太陽光で硝酸からアンモニアを生成、排水の再資源化に期待 大阪大
大阪大学は4日、工場排水中の硝酸から常温常圧でアンモニアを生成する光触媒技術を開発したと発表した。これにより、排水の無害化や再資源化が期待できる。この研究成果は米国科学誌に公開された。
アンモニア(NH3)は化学肥料の原料として重要な他に、近年では再生可能エネルギーの貯蔵・輸送を担うエネルギーキャリアとしても注目されている。NH3の合成法として知られるハーバー-ボッシュ法は、高温高圧で大気中の窒素(N2)を触媒変換するが、極めて大きなエネルギーを必要とする。そのため、常温・常圧下で安価な原料から合成する技術が求められている。

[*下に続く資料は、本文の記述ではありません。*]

-- ==== Sys2Proof/Tests/Slice0.lean ====
section
/-! SUPPORT. Tests. Every expected value is the spec's own: a code of R51 to R56, or a vector of spec/95_test_vectors.md, named
at the test. The witnesses show, for each obligation with a hypothesis, a concrete case that meets its hypotheses. -/

open Sys2Proof
open Sys2Proof.Machine

namespace Sys2Proof.Tests

/-! ## Small states -/

/-- Frame size 8 at 8000 Hz (V20: passes, bins 0, 1000, 2000, 3000 Hz), a silent source of 40 samples. -/
def small : Platform Sample := ⟨8, 8, 8000, 40, [], .recommended, .reference⟩

/-- The small platform after reset, with the sequencer at operation `i`. -/
def at' (i : Instr) : State := { State.afterReset small [] with phase := encode i }

/-- A state of a run at the start of a cycle: the tables hold what startup puts there. -/
def running : State :=
  { at' .fetch with
    win := windowTable (arithOf small.arith) small.n, tw := (transformOf small.xf).init small.n,
    written := { Written.none with win := true, tw := true } }

/-- Another state of a run at the start of a cycle, with results of an earlier cycle in it. -/
def runningLater : State :=
  { running with
    ind := 0b010#3, band := .mid, kstar := 3, frame := List.replicate 8 0x3F800000#32,
    written := ⟨true, true, true, true, true, true⟩ }

/-- A state of a run in which `PEAK` comes next, on a silent spectrum. -/
def peaking : State := { runningLater with phase := 0x7#4 }

/-- What is left of a step that answers a next state. -/
def nextOf : Host.Outcome State Fault Refusal → Option State
  | .next t => some t
  | .fault _ => none
  | .refused _ => none

/-! ## Well-formedness: an ill-formed value for each check -/

theorem test_phaseCode_ill_formed : phaseCodeWf 0xB#4 = false ∧ phaseCodeWf 0xE#4 = false := by decide
theorem test_bandCode_ill_formed : bandCodeWf 0b11#2 = false := by decide
theorem test_causeCode_ill_formed : causeCodeWf 5#3 = false ∧ causeCodeWf 7#3 = false := by decide
theorem test_ind_ill_formed : indWf 0b011#3 = false ∧ indWf 0b111#3 = false := by decide
theorem test_memory_ill_formed :
    Memory.wf [(1, 5#32), (0, 5#32)] = false ∧ Memory.wf [(0, 5#32), (0, 6#32)] = false ∧
    Memory.wf [(0, 0x00000000#32)] = false := by decide
theorem test_all_operations_well_formed : Instr.all.all Instr.wf = true := by decide

/-! ## Decoding: the bits of R51's table, written out -/

theorem test_decode_startup :
    decode 0b0000#4 = .ok .cfgchk ∧ decode 0b0001#4 = .ok .winit ∧ decode 0b0010#4 = .ok .xinit := by decide
theorem test_decode_cycle :
    decode 0b0011#4 = .ok .fetch ∧ decode 0b0100#4 = .ok .adv ∧ decode 0b0101#4 = .ok .window ∧
    decode 0b0110#4 = .ok .xform ∧ decode 0b0111#4 = .ok .peak ∧ decode 0b1000#4 = .ok .map ∧
    decode 0b1001#4 = .ok .emit ∧ decode 0b1010#4 = .ok .pace := by decide
theorem test_decode_halt : decode 0b1111#4 = .ok .halt := by decide
theorem test_decode_reserved :
    decode 0b1011#4 = .error (.reservedCode 0b1011#4) ∧ decode 0b1110#4 = .error (.reservedCode 0b1110#4) := by decide
theorem test_decode_table_word :
    decodeTableWord 8 0b00001010 = some .pace ∧ decodeTableWord 4 0b0111 = some .peak ∧
    decodeTableWord 8 0b00001011 = none ∧ decodeTableWord 8 0b10000011 = none := by decide

/-! ## The operations -/

/-- V20: the cases of the table, causes 0 to 4, the lowest code first. -/
theorem test_cfgchk_causes :
    configError { small with n := 1000, xfN := 512, l := 0 } = some .nNotPow2 ∧
    configError { small with n := 0, xfN := 0 } = some .nNotPow2 ∧
    configError { small with n := 4, xfN := 8 } = some .tableMismatch ∧
    configError { small with n := 4, xfN := 4 } = some .degenerateBands ∧
    configError { small with fs := 5333 } = some .degenerateBands ∧ configError { small with fs := 5334 } = none ∧
    configError { small with fs := 15999 } = none ∧ configError { small with fs := 16000 } = some .degenerateBands ∧
    configError { small with l := 0 } = some .emptySource ∧ configError { small with l := 5 } = none := by decide

/-- V19: what raising cause 1 writes. -/
theorem test_cfgchk_raises :
    nextOf (step (State.afterReset ⟨1000, 1000, 44100, 44100, [], .recommended, .reference⟩ [])) =
      some { State.afterReset ⟨1000, 1000, 44100, 44100, [], .recommended, .reference⟩ [] with
        fault := true, cause := 1#3, phase := 0xF#4 } := by decide +kernel

/-- V5: the table for `N = 8`, to the nearest binary32. -/
theorem test_winit_table :
    (nextOf (step (at' .winit))).map (·.win) =
      some [0x3DA3D70A#32, 0x3E81A2BC#32, 0x3F2471AE#32, 0x3F74568D#32,
            0x3F74568D#32, 0x3F2471AE#32, 0x3E81A2BC#32, 0x3DA3D70A#32] := by decide +kernel

/-- V7: some coefficients for `N = 16`; the coefficient of index 5 is 0.77. -/
theorem test_winit_sixteen :
    Binary32.wcoef 16 1 = 0x3DF5497F#32 ∧ Binary32.wcoef 16 5 = 0x3F451EB8#32 ∧
    Binary32.wcoef 16 8 = 0x3F7D6D3A#32 := by decide +kernel

/-- R72 with R75: the table starts with the cosine of 0, which is 1, and `PHASE` goes to `0x3`. -/
theorem test_xinit_table :
    (nextOf (step (at' .xinit))).map (fun t => (t.tw.head?, t.phase)) = some (some 0x3F800000#32, 0x3#4) := by
  decide +kernel

/-- V21 (a): 16 samples from cursor 32 of 40. -/
theorem test_fetch_wraps :
    frameAddrs { small with n := 16 } 32 = [32, 33, 34, 35, 36, 37, 38, 39, 0, 1, 2, 3, 4, 5, 6, 7] := by decide

/-- V21 (b): a source shorter than the frame; the samples of P2 from cursor 8. -/
theorem test_fetch_short_source :
    (nextOf (exec .fetch { at' .fetch with
      cursor := 8,
      platform := { small with n := 8, l := 5, src := Memory.ofSamples 0 [1#32, 0#32, 3#32, 0#32, 5#32] } })).map
        (fun t => (t.frame, t.cursor)) =
      some ([0#32, 5#32, 1#32, 0#32, 3#32, 0#32, 5#32, 1#32], 8) := by decide +kernel

/-- V22 (a), (b), (f). -/
theorem test_adv_reduces :
    modL 44100 (44032 + 1024) = 956 ∧ modL 40 (32 + 16) = 8 ∧ modL 5 (3 + 16) = 4 := by decide

/-- V22 (c): a source of one frame leaves the cursor. -/
theorem test_adv_one_frame :
    (nextOf (step { at' .adv with platform := { small with l := 8 } })).map (fun t => (t.cursor, t.phase)) =
      some (0, 0x5#4) := by decide +kernel

/-- V8's corner cases: a zero stays zero, `1` gives the coefficient, `-1` minus the coefficient (here those of V5). -/
theorem test_window_corners :
    (nextOf (step { at' .window with
      frame := [0x00000000#32, 0x3F800000#32, 0xBF800000#32, 0x00000000#32,
                0x3F800000#32, 0x3F800000#32, 0x3F800000#32, 0xBF800000#32],
      win := [0x3DA3D70A#32, 0x3E81A2BC#32, 0x3F2471AE#32, 0x3F74568D#32,
              0x3F74568D#32, 0x3F2471AE#32, 0x3E81A2BC#32, 0x3DA3D70A#32] })).map (·.frame) =
      some [0x00000000#32, 0x3E81A2BC#32, 0xBF2471AE#32, 0x00000000#32,
            0x3F74568D#32, 0x3F2471AE#32, 0x3E81A2BC#32, 0xBDA3D70A#32] := by decide +kernel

その一方、硝酸(NO3–)は工業排水に多量に含まれる酸性有害物質である。従来は中和した後に微生物などによりN2へ還元することで無害化して環境中に排出されてきた。このNO3–をNH3に変換することができれば、排水の無害化・再資源化とともに、窒素資源循環を行うための新たな技術となる。
大阪大学の研究グループは、光触媒によるNH3合成のための技術開発を進めてきた。今回は、天然に存在する鉄さびの一種であるβ-オキシ水酸化鉄(β-FeOOH(Cl))に注目した。これは八面体から構成されるトンネルサイトを持つ中空型結晶であり、トンネル内に塩化物イオン(Cl–)を内包し「塩化物イオン内包型鉄さび」と呼ばれる。
これに表面酸素欠陥(OVs)を形成させたβ-FeOOH(Cl)-OVs触媒を、NO3–とCl–を含む溶液に混合させて光照射を行うことにより、水を還元剤として、理論式(HNO3 + H2O → NH3 + 2O2)どおりにほぼ100%の選択率で、NO3–をNH3に変換できることを見出した。反応メカニズムとしては、光触媒によってホールと励起電子が生成、NO3–が表面酸素欠陥に吸着して励起電子によってNH3が生成されることがわかった。
この研究を通して、太陽光エネルギーにより、NO3–排水を原料として、安価な鉄さび触媒とCl–を使ってNH3を効率よく合成できることが明らかになった。研究グループは、これまで無駄に排出されていた排水中の硝酸を再資源化することが可能になり、今後は社会実装に向けてさらなる活性向上を進めていくとしている。